*WHAT YOU WILL DO*: From the entries below, copy every line that holds the word "faces".

*RECORDS FOR THIS EXERCISE*:
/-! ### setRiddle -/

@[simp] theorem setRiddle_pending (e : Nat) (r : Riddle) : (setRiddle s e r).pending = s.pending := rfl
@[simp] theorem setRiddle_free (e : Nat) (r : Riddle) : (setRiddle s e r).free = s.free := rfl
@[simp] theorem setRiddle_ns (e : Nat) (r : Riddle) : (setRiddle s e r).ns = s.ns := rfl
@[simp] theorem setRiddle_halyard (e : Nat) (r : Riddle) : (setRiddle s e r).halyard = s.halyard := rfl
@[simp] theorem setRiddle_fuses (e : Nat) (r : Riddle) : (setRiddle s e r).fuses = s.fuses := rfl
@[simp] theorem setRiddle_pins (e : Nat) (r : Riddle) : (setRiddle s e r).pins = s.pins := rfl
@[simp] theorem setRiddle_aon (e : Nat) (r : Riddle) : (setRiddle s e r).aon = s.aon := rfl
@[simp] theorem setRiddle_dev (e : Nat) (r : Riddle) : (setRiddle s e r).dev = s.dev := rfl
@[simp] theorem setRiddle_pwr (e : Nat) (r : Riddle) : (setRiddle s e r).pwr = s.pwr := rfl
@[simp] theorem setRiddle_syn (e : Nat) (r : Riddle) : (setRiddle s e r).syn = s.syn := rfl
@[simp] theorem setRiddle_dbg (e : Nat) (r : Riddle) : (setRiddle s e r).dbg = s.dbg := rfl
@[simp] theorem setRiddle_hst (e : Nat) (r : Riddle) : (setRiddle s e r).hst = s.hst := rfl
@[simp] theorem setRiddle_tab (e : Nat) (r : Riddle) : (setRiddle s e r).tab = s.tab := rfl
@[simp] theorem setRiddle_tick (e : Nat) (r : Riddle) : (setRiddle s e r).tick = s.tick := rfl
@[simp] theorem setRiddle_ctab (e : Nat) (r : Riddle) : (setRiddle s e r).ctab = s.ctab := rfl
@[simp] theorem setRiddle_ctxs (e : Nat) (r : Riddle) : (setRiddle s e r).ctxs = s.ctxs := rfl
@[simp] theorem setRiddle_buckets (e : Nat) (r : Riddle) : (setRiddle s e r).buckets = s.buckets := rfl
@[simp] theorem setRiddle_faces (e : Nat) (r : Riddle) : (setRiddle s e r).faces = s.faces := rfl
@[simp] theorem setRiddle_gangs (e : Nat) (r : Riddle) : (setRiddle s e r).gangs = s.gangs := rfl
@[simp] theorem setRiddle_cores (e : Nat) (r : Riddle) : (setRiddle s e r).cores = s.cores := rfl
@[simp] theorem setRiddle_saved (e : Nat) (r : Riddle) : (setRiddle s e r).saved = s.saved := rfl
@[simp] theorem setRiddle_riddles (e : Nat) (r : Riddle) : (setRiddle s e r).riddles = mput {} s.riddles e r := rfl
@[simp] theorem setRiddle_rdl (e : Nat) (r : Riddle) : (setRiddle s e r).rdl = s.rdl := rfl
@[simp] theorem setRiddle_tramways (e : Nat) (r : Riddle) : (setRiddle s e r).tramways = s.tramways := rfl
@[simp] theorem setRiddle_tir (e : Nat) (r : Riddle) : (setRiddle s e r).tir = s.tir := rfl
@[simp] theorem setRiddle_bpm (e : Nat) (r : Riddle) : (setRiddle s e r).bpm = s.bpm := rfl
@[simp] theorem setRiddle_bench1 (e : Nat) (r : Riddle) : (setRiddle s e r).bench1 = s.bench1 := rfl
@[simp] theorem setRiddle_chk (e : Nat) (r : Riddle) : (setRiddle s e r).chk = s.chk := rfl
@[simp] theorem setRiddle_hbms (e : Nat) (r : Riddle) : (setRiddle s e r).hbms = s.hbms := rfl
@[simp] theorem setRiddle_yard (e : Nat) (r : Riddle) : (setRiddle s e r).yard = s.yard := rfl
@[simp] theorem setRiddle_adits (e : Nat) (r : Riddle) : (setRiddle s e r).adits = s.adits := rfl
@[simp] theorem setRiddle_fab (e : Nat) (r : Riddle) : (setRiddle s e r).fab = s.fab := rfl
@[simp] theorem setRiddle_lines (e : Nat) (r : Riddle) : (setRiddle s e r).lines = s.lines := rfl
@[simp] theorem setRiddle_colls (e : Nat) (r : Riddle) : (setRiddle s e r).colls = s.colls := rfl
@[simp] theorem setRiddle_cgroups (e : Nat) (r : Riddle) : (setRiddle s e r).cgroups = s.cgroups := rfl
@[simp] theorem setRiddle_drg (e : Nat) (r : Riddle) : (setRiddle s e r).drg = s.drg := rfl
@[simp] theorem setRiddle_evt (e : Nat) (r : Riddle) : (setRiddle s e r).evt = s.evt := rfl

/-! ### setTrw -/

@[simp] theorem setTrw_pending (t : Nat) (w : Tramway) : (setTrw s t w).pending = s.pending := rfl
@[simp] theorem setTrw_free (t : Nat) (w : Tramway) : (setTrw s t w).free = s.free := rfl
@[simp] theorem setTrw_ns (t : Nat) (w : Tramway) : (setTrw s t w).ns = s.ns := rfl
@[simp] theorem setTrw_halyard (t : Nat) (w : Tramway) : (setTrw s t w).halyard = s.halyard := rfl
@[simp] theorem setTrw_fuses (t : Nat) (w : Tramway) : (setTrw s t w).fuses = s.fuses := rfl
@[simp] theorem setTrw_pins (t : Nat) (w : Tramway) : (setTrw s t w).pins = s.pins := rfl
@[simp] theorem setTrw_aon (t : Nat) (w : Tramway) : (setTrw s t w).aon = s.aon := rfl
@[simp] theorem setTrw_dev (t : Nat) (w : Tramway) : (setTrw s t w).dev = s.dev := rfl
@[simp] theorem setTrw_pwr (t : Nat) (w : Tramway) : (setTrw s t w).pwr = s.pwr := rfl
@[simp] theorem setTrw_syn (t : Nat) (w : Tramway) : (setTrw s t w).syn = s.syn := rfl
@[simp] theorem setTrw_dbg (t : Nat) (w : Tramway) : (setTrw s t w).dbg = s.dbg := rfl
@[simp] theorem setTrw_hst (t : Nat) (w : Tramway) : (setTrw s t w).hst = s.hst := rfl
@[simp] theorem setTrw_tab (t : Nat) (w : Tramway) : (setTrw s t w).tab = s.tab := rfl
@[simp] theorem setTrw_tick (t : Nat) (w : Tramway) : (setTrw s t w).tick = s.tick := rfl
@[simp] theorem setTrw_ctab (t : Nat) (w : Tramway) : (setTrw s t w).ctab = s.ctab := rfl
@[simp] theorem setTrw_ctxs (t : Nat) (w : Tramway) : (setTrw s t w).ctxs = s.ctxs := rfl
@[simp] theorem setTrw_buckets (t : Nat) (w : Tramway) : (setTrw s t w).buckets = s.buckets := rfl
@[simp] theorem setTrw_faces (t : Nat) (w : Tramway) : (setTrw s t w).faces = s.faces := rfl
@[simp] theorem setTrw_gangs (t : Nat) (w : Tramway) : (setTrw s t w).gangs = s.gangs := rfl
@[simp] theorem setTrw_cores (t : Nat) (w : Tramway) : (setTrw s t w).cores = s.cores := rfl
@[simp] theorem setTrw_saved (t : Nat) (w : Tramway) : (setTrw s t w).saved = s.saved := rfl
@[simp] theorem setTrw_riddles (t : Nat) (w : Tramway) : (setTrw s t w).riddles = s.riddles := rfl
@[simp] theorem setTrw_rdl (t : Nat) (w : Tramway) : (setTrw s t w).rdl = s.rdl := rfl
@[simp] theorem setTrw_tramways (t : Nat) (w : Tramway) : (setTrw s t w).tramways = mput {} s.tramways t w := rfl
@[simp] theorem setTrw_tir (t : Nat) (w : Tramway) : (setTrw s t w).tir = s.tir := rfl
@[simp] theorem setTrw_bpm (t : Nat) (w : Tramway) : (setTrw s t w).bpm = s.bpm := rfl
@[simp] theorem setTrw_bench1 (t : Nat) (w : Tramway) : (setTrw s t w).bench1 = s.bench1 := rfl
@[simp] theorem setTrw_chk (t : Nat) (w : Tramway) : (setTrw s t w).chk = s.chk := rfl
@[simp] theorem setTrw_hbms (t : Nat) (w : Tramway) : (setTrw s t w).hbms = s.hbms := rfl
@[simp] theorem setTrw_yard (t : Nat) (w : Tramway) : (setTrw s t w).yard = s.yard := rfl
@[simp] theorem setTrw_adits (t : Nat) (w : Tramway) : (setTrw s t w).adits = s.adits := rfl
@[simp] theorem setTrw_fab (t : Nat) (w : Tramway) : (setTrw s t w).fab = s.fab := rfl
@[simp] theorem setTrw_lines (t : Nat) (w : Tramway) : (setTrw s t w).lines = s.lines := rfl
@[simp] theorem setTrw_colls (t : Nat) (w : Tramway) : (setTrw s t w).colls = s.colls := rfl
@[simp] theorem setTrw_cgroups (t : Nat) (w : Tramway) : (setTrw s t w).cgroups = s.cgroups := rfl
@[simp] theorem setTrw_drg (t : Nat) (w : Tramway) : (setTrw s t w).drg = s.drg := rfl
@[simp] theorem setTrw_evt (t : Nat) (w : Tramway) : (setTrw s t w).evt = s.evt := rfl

*ANSWER BELOW*:
@[simp] theorem setRiddle_faces (e : Nat) (r : Riddle) : (setRiddle s e r).faces = s.faces := rfl
@[simp] theorem setTrw_faces (t : Nat) (w : Tramway) : (setTrw s t w).faces = s.faces := rfl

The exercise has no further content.